:: WHAT IS REQUIRED ::
Reproduce, exactly, the lines of the material below from the line containing "then is the" through the line containing "(s.writeByte a v).ram.wf)", with both end lines included and nothing else.

--- RECORDS SUPPLIED Enclosed Below ---

/-- Encoding what an opcode byte decodes to gives that byte back with its unused bits cleared, and the second byte exactly
when the class has one (spec/30_encoding.md R45, R47, R53). -/
def Obligations.EncodeOfDecodeClearsOnlyUnusedBits : Prop :=
  ∀ w imm : Byte,
    encode (decodeOp w imm) = if isTwoByte w then [w &&& ~~~unusedBits w, imm] else [w &&& ~~~unusedBits w]

/-- The opcode/mnemonic table's round trip, both ways (R59). -/
def Obligations.MnemonicTableRoundTrip : Prop :=
  (∀ (c : BitVec 4) (a b : BitVec 2),
    (mnemonicTable (opcodeByte c a b)).opClass = c ∧ (mnemonicTable (opcodeByte c a b)).a = a ∧
      (mnemonicTable (opcodeByte c a b)).b = b) ∧
  (∀ w : Byte, opcodeByte (mnemonicTable w).opClass (mnemonicTable w).a (mnemonicTable w).b = w)

/-- The decode function, arm by arm, and the 2-byte classes (R54). The fields of the IO arm are the spec's own decision D3
(log entry 7), the mask of JXXX its decision D2 (log entry 24), and that the bits a class does not use are ignored is its decision D10 (log entry 2). Which operation a code
of bits 6-4 names is stated by the instructions ADD to CMP below, each for its own class. -/
def Obligations.DecodeFunctionByClass : Prop :=
  classDecodesTo 0 false (fun w _ => .ld (regA w) (regB w)) ∧
  classDecodesTo 1 false (fun w _ => .st (regA w) (regB w)) ∧
  classDecodesTo 2 true (fun w imm => .data (regB w) imm) ∧
  classDecodesTo 3 false (fun w _ => .jmpr (regB w)) ∧
  classDecodesTo 4 true (fun _ imm => .jmp imm) ∧
  classDecodesTo 5 true (fun w imm => .jxxx (fieldMask w) imm) ∧
  classDecodesTo 6 false (fun _ _ => .clf) ∧
  submodeDecodesTo 0 .ind ∧ submodeDecodesTo 1 .ina ∧ submodeDecodesTo 2 .outd ∧ submodeDecodesTo 3 .outa ∧
  (∀ w imm : Byte, 8 ≤ w.toNat / 16 →
    decodeOp w imm = aluInstr (aluOpOfCode (fieldAluOp w)) (regA w) (regB w) ∧ isTwoByte w = false) ∧
  (∀ w : Byte, (indexOfReg (regA w)).toNat = w.toNat / 4 % 4 ∧ (indexOfReg (regB w)).toNat = w.toNat % 4 ∧
    (fieldMask w).toNat = w.toNat % 16 ∧ (fieldAluOp w).toNat = w.toNat / 16 % 8)

/-- No byte string that holds a whole instruction is rejected, the length is the class's, and the bits an instruction
does not use change nothing (spec/30_encoding.md R45, R53). -/
def Obligations.EveryByteIsAnInstruction : Prop :=
  (∀ (w imm : Byte) (rest : List Byte),
    decode (w :: imm :: rest) = .ok (decodeOp w imm, if isTwoByte w then rest else imm :: rest)) ∧
  (∀ w imm imm' : Byte, isTwoByte w = false → decodeOp w imm = decodeOp w imm') ∧
  (∀ w imm : Byte, decodeOp (w &&& ~~~unusedBits w) imm = decodeOp w imm)

/-- Words written out from R48, R51 and R56 decode to their instructions. -/
def Obligations.WrittenWordsDecode : Prop :=
  decodeTableWord 8 0x09 = some (.ld .rc .rb) ∧ decodeTableWord 8 0x13 = some (.st .ra .rd) ∧
  decodeTableWord 16 0x0520 = some (.data .ra 5#8) ∧ decodeTableWord 8 0x31 = some (.jmpr .rb) ∧
  decodeTableWord 16 0xFF40 = some (.jmp 255#8) ∧ decodeTableWord 16 0x2051 = some (.jxxx 1#4 0x20#8) ∧
  decodeTableWord 8 0x60 = some .clf ∧ decodeTableWord 8 0x71 = some (.ind .rb) ∧
  decodeTableWord 8 0x7F = some (.outa .rd) ∧ decodeTableWord 8 0x8E = some (.add .rd .rc) ∧
  decodeTableWord 8 0xF1 = some (.cmp .ra .rb)

/-! ## Reset, boot and the memory -/

/-- Every field right after reset (R29). -/
def Obligations.ResetValuesOfEveryField : Prop :=
  (∀ r : Reg, State.reset.reg r = 0#8) ∧ State.reset.pc = 0#8 ∧ State.reset.ir = 0#8 ∧ State.reset.mar = 0#8 ∧
  State.reset.acc = 0#8 ∧ State.reset.tmp = 0#8 ∧ State.reset.flags = 0#4 ∧ State.reset.ioaddr = 0#8 ∧
  State.reset.clockCycle = 0 ∧ State.reset.position = 0 ∧ (∀ a : Byte, State.reset.readByte a = 0#8) ∧
  State.reset.running = true ∧
  (∀ p : Byte, State.reset.inHandlers.registered p = false ∧ State.reset.outHandlers.registered p = false)

/-- `reset()` in mid-run gives every field of the core its reset value, whatever the state before. That it may be called
then is the spec's own decision D20 (R161); that the model's own three fields are kept is the model's choice (log
entry 18). -/
def Obligations.ResetCallIsTotal : Prop :=
  ∀ s : State,
    s.resetCall = { State.reset with replies := s.replies, traffic := s.traffic, driver := s.driver } ∧
    (∀ a : Byte, s.resetCall.readByte a = 0#8) ∧
    (∀ p : Byte, s.resetCall.inHandlers.registered p = false ∧ s.resetCall.outHandlers.registered p = false)

/-- Registering a handler fills its slot and no other, changes nothing else, and keeps the tables' canonical form
(spec/70_reset_and_hazards.md R162; spec/44_clf_io.md R119). -/
def Obligations.RegistrationFillsOneSlot : Prop :=
  ∀ (s : State) (p q : Byte),
    (s.registerInput p).inHandlers.registered q = (decide (q = p) || s.inHandlers.registered q) ∧
    (s.registerOutput p).outHandlers.registered q = (decide (q = p) || s.outHandlers.registered q) ∧
    s.registerInput p = { s with inHandlers := (s.registerInput p).inHandlers } ∧
    s.registerOutput p = { s with outHandlers := (s.registerOutput p).outHandlers } ∧
    (s.Inv → (s.registerInput p).Inv ∧ (s.registerOutput p).Inv)

/-- The invariant holds right after reset. -/
def Obligations.ResetMeetsTheInvariant : Prop := State.reset.Inv

/-- The RAM image: byte i to RAM[i], the rest zero, bytes from 256 on dropped; handlers and every other field as they
were (R163). -/
def Obligations.ImageLoadFillsRam : Prop :=
  ∀ (s : State) (image : List Byte),
    (∀ a : Byte, (s.loadImage image).readByte a = image.getD a.toNat 0#8) ∧
    (s.loadImage image).ram.wf ∧ s.loadImage image = { s with ram := (s.loadImage image).ram }

/-- `MemRead` after `MemWrite`, and the frame of `MemWrite` (R31). -/
def Obligations.WriteThenReadRam : Prop :=
  ∀ (s : State) (a v b : Byte),
    (s.writeByte a v).readByte b = (if b = a then v else s.readByte b) ∧
    s.writeByte a v = { s with ram := (s.writeByte a v).ram } ∧ (s.ram.wf → (s.writeByte a v).ram.wf)

/-! ## The step -/

/-- A step by the fast engine runs the decoded instruction: opcode fetched into IR, the instruction's meaning, clock_cycle
plus 6 (R126, R128). -/
def Obligations.FastStepRunsTheDecodedInstruction : Prop :=
  ∀ (s : State) (i : Instr) (rest : List Byte), s.driver = .fast → decode s.fetchBytes = .ok (i, rest) →
    i.wellFormed = true →
    step s = onNext (exec i { s with ir := s.readByte s.pc, mar := s.pc, acc := s.pc + 1#8 })
      (fun t => .next { t with clockCycle := t.clockCycle + 6 })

--- End of Enclosed RECORDS SUPPLIED ---

:: FINISHED TASK ::
then is the spec's own decision D20 (R161); that the model's own three fields are kept is the model's choice (log
entry 18). -/
def Obligations.ResetCallIsTotal : Prop :=
  ∀ s : State,
    s.resetCall = { State.reset with replies := s.replies, traffic := s.traffic, driver := s.driver } ∧
    (∀ a : Byte, s.resetCall.readByte a = 0#8) ∧
    (∀ p : Byte, s.resetCall.inHandlers.registered p = false ∧ s.resetCall.outHandlers.registered p = false)

/-- Registering a handler fills its slot and no other, changes nothing else, and keeps the tables' canonical form
(spec/70_reset_and_hazards.md R162; spec/44_clf_io.md R119). -/
def Obligations.RegistrationFillsOneSlot : Prop :=
  ∀ (s : State) (p q : Byte),
    (s.registerInput p).inHandlers.registered q = (decide (q = p) || s.inHandlers.registered q) ∧
    (s.registerOutput p).outHandlers.registered q = (decide (q = p) || s.outHandlers.registered q) ∧
    s.registerInput p = { s with inHandlers := (s.registerInput p).inHandlers } ∧
    s.registerOutput p = { s with outHandlers := (s.registerOutput p).outHandlers } ∧
    (s.Inv → (s.registerInput p).Inv ∧ (s.registerOutput p).Inv)

/-- The invariant holds right after reset. -/
def Obligations.ResetMeetsTheInvariant : Prop := State.reset.Inv

/-- The RAM image: byte i to RAM[i], the rest zero, bytes from 256 on dropped; handlers and every other field as they
were (R163). -/
def Obligations.ImageLoadFillsRam : Prop :=
  ∀ (s : State) (image : List Byte),
    (∀ a : Byte, (s.loadImage image).readByte a = image.getD a.toNat 0#8) ∧
    (s.loadImage image).ram.wf ∧ s.loadImage image = { s with ram := (s.loadImage image).ram }

/-- `MemRead` after `MemWrite`, and the frame of `MemWrite` (R31). -/
def Obligations.WriteThenReadRam : Prop :=
  ∀ (s : State) (a v b : Byte),
    (s.writeByte a v).readByte b = (if b = a then v else s.readByte b) ∧
    s.writeByte a v = { s with ram := (s.writeByte a v).ram } ∧ (s.ram.wf → (s.writeByte a v).ram.wf)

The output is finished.